— Поедем, мама, домой, — сказал он и помог мне встать на ноги.
И мы молча поехали. За последние дни Джайнак неузнаваемо изменился, посерьезнел. Чем-то он очень напоминал мне того русского парня, нарочного. Такая же суровая душа поселилась в его детских глазах. В эти дни он также распростился с юностью. Многие тогда распростились с ней… Думая о Джайнаке, вспомнила, что давно уже нет вестей от Маселбека. «Что там с ним? В армию взяли или что? Почему не пишет, почему не может прислать хоть бы коротенькую весточку? Знать, отвык от дома, позабыл отца-мать, зачерствел там в городе. Да и какая сейчас учеба, лучше бы уж приезжал домой, что там теперь делать», — уныло думала я, сидя на бричке, и потом спросила у Джайнака:
— Джайнак, ты вот ездишь на станцию, как там, не слыхать случайно, скоро закончится война?
— Нет, мама, не скоро, — ответил тогда Джайнак. — Плохи сейчас наши дела. Немец все гонит и гонит.
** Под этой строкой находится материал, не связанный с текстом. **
-- ==== Sys2Proof/Laws/Serve.lean ====
section
/-! SUPPORT. Requests: what the checks of R81 and R82 and the reply do, and how a request that passes them ends. -/

namespace Sys2Proof.Machine

open Sys2Proof

/-- A request as its checks and its body give it. -/
theorem serveOp_eq (o : Op) (r : Req) (body : Ticket → State → Res) (s : State) : serveOp o r body s =
    .next (match admitOp o r s with
      | .ended u => u
      | .served u => match body (r.ticket o.code) u with
        | .done st d v => v.answer (r.ticket o.code) st d
        | .later v => v.trimCache (r.ticket o.code)) := rfl

/-- A request that is served and done answers its status and data. -/
theorem serveOp_done {o : Op} {r : Req} {body : Ticket → State → Res} {s u v : State} {st : Nat} {d : List Byte}
    (h : admitOp o r s = .served u) (hb : body (r.ticket o.code) u = .done st d v) :
    serveOp o r body s = .next (v.answer (r.ticket o.code) st d) := by rw [serveOp_eq, h]; simp only [hb]

/-- A request that is served and answered later leaves the state its body gives, with the session's replies cut to 16. -/
theorem serveOp_later {o : Op} {r : Req} {body : Ticket → State → Res} {s u v : State}
    (h : admitOp o r s = .served u) (hb : body (r.ticket o.code) u = .later v) :
    serveOp o r body s = .next (v.trimCache (r.ticket o.code)) := by
  rw [serveOp_eq, h]; simp only [hb]

/-- The same for a request whose lengths are a test. -/
theorem serve_done {o : Op} {lo : Nat → Bool} {r : Req} {body : Ticket → State → Res} {s u v : State} {st : Nat} {d : List Byte}
    (h : admitReq o lo r s = .served u) (hb : body (r.ticket o.code) u = .done st d v) :
    serve o lo r body s = v.answer (r.ticket o.code) st d := by unfold serve; rw [h]; simp only [hb]

/-- The same for a request whose lengths are a test and that is answered later. -/
theorem serve_later {o : Op} {lo : Nat → Bool} {r : Req} {body : Ticket → State → Res} {s u v : State}
    (h : admitReq o lo r s = .served u) (hb : body (r.ticket o.code) u = .later v) :
    serve o lo r body s = v.trimCache (r.ticket o.code) := by
  unfold serve; rw [h]; simp only [hb]

/-- Only the communication unit, its error counters, the clock and the free values may have changed. -/
def ReqFrame (z t : State) : Prop :=
  t = { z with now := t.now, com := t.com, regs := t.regs, incs := t.incs, free := t.free } ∧
  (RegsCanonical z.regs → RegsCanonical t.regs ∧ ∀ a, a ≠ F.COM_ERR_DUP.addr → t.getW a = z.getW a)

theorem ReqFrame.refl (z : State) : ReqFrame z z := ⟨rfl, fun h => ⟨h, fun _ _ => rfl⟩⟩

theorem ReqFrame.trans {a b c : State} (h : ReqFrame a b) (g : ReqFrame b c) : ReqFrame a c := by
  refine ⟨?_, fun x => ?_⟩
  · rw [g.1, h.1]
  · obtain ⟨y, hy⟩ := h.2 x
    obtain ⟨w, hw⟩ := g.2 y
    exact ⟨w, fun k n => (hw k n).trans (hy k n)⟩

/-- A change of the communication unit. -/
theorem ReqFrame.com {z s : State} (h : ReqFrame z s) (c : Com) : ReqFrame z { s with com := c } := h.trans ⟨rfl, fun x => ⟨x, fun _ _ => rfl⟩⟩

/-- Free values drawn. -/
theorem ReqFrame.drawn {z s : State} (h : ReqFrame z s) (n : Nat) : ReqFrame z { s with free := n } := h.trans ⟨rfl, fun x => ⟨x, fun _ _ => rfl⟩⟩

theorem State.advance_frame {z s : State} {t : Nat} (h : ReqFrame z s) : ReqFrame z (s.advance t) := h.trans ⟨rfl, fun x => ⟨x, fun _ _ => rfl⟩⟩

/-- An error counter of the communication unit counts. -/
theorem State.bump_frame {z s : State} {f : Fld} (h : ReqFrame z s) (e : f.addr = F.COM_ERR_DUP.addr) : ReqFrame z (s.bump f) := by
  refine h.trans ⟨rfl, fun x => ⟨State.canonical_setF x .., fun k n => ?_⟩⟩
  show (s.setF f _).getW k = _
  rw [State.setF, State.getW_setW_ne x (by rw [e]; exact n)]

theorem State.mapSession_frame {z s : State} {id : Word} {g : Session → Session} (h : ReqFrame z s) : ReqFrame z (s.mapSession id g) := h.com _

theorem State.emit_frame {z s : State} {t : Ticket} {r : Reply} (h : ReqFrame z s) : ReqFrame z (s.emit t r) := by
  unfold State.emit; split <;> exact h.com _

theorem State.flush_frame {z s : State} (h : ReqFrame z s) : ReqFrame z s.flush := by
  unfold State.flush
  generalize flushable (8 - s.com.spiOut.length) [] s.com.slots = p
  have : ∀ (l : List (Ticket × Reply)) (x : State), ReqFrame z x → ReqFrame z (l.foldl (fun t p => t.emit p.1 p.2) x) := by
    intro l
    induction l with
    | nil => exact fun x hx => hx
    | cons a l ih => exact fun x hx => ih _ (State.emit_frame hx)
  exact this _ _ (h.com _)

/-- A reply changes the communication unit alone. -/
theorem State.answer_frame {z s : State} {t : Ticket} {st : Nat} {d : List Byte} (h : ReqFrame z s) : ReqFrame z (s.answer t st d) := by
  unfold State.answer State.cacheReply
  exact State.flush_frame ((State.mapSession_frame h).com _)

/-- So does a reply to a request that failed at steps 1 to 4. -/
theorem State.reject_frame {z s : State} {t : Ticket} {st : Nat} (h : ReqFrame z s) : ReqFrame z (s.reject t st) := by
  unfold State.reject
  exact State.flush_frame (h.com _)

theorem State.markUsed_frame {z s : State} {t : Ticket} (h : ReqFrame z s) : ReqFrame z (s.markUsed t) := by
  unfold State.markUsed
  split
  · exact State.mapSession_frame h
  · exact h

/-- What the checks of R81 and R82 leave: the communication unit and its error counters alone have changed. -/
def Admit.Frame (z : State) : Admit → Prop
  | .served t => ReqFrame z t
  | .ended t => ReqFrame z t

theorem admitIn_frame {z s : State} {b : Bool} {r : Req} {t : Ticket} (h : ReqFrame z s) : (admitIn b r t s).Frame z := by
  have run : ∀ u : State, ReqFrame z u → Admit.Frame z (if b = true then .served u else .ended (u.answer t stBadLength [])) := by
    intro u hu; split
    · exact hu
    · exact State.answer_frame hu
  unfold admitIn
  dsimp only
  split
  · exact run _ h
  · split
    · exact run _ (State.mapSession_frame h)
    · split
      · split
        · split
          · exact State.flush_frame ((State.bump_frame (State.mapSession_frame h) rfl).com _)
          · exact (State.bump_frame (State.mapSession_frame h) rfl).com _
        · exact State.flush_frame ((State.mapSession_frame h).com _)
      · exact run _ (State.mapSession_frame (State.mapSession_frame h))

theorem admit_frame {z s : State} {o : Op} {lo : Nat → Bool} {r : Req} (h : ReqFrame z s) : (admitReq o lo r s).Frame z := by
  unfold admitReq State.enqueue
  dsimp only
  have a := State.advance_frame (t := r.time) h
  split
  · exact a
  · split
    · exact State.bump_frame a rfl
    · split
      · exact State.bump_frame a rfl
      · split
        · exact State.reject_frame (State.bump_frame (a.com _) rfl)
        · split
          · exact State.reject_frame (State.markUsed_frame ((a.com _).com _))
          · split
            · exact State.reject_frame (State.markUsed_frame ((a.com _).com _))
            · split
              · exact State.reject_frame (State.markUsed_frame ((a.com _).com _))
              · exact admitIn_frame (State.markUsed_frame ((a.com _).com _))

/-- What a body may leave. -/
def Res.Frame (z : State) : Res → Prop
  | .done _ _ t => ReqFrame z t
  | .later t => ReqFrame z t

/-- A request whose body changes the communication unit alone does so as a whole. -/
theorem serve_frame {z s : State} {o : Op} {lo : Nat → Bool} {r : Req} {body : Ticket → State → Res}
    (hb : ∀ u, ReqFrame z u → (body (r.ticket o.code) u).Frame z) (h : ReqFrame z s) : ReqFrame z (serve o lo r body s) := by
  unfold serve
  have a := admit_frame (o := o) (lo := lo) (r := r) h
  split
  · rename_i e; rw [e] at a; exact a
  · rename_i u e
    rw [e] at a
    have b := hb u a
    split
    · rename_i e2; rw [e2] at b; exact State.answer_frame b
    · rename_i e2; rw [e2] at b; exact State.mapSession_frame b

end Sys2Proof.Machine
end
Вот если бы нашим удалось где-нибудь удержаться да обломать им разок бока, тогда мы пошли бы. Думаю, скоро это случится. — Он замолчал, погоняя коней, потом оглянулся и сказал мне: — А ты, мама, боишься? Очень, да? А ты не думай, не надо, мама, тебе думать, не беспокойся. Все будет хорошо, вот посмотришь.
Эх, глупый мой мальчишка, это он решил успокоить меня так, пожалел! Да разве же можно было не думать? Закрой я глаза, заткни уши — и все равно думать не перестала бы.
Приехали домой, а там Алиман сидит плачет; тесто еще не замесила. Зло взяло меня, хотела было пристыдить ее: «Что, мол, ты лучше других, что ли, все идут, не один твой муж. Разнюнилась, руки опустила. Нельзя так. Как же мы будем жить дальше?» Но раздумала, не стала выговаривать. Пожалела молодость ее. А может, напрасно, может, надо было сразу, с первых дней опалить ей душу, чтобы потом ей легче было. Не знаю, только я тогда ничего не сказала.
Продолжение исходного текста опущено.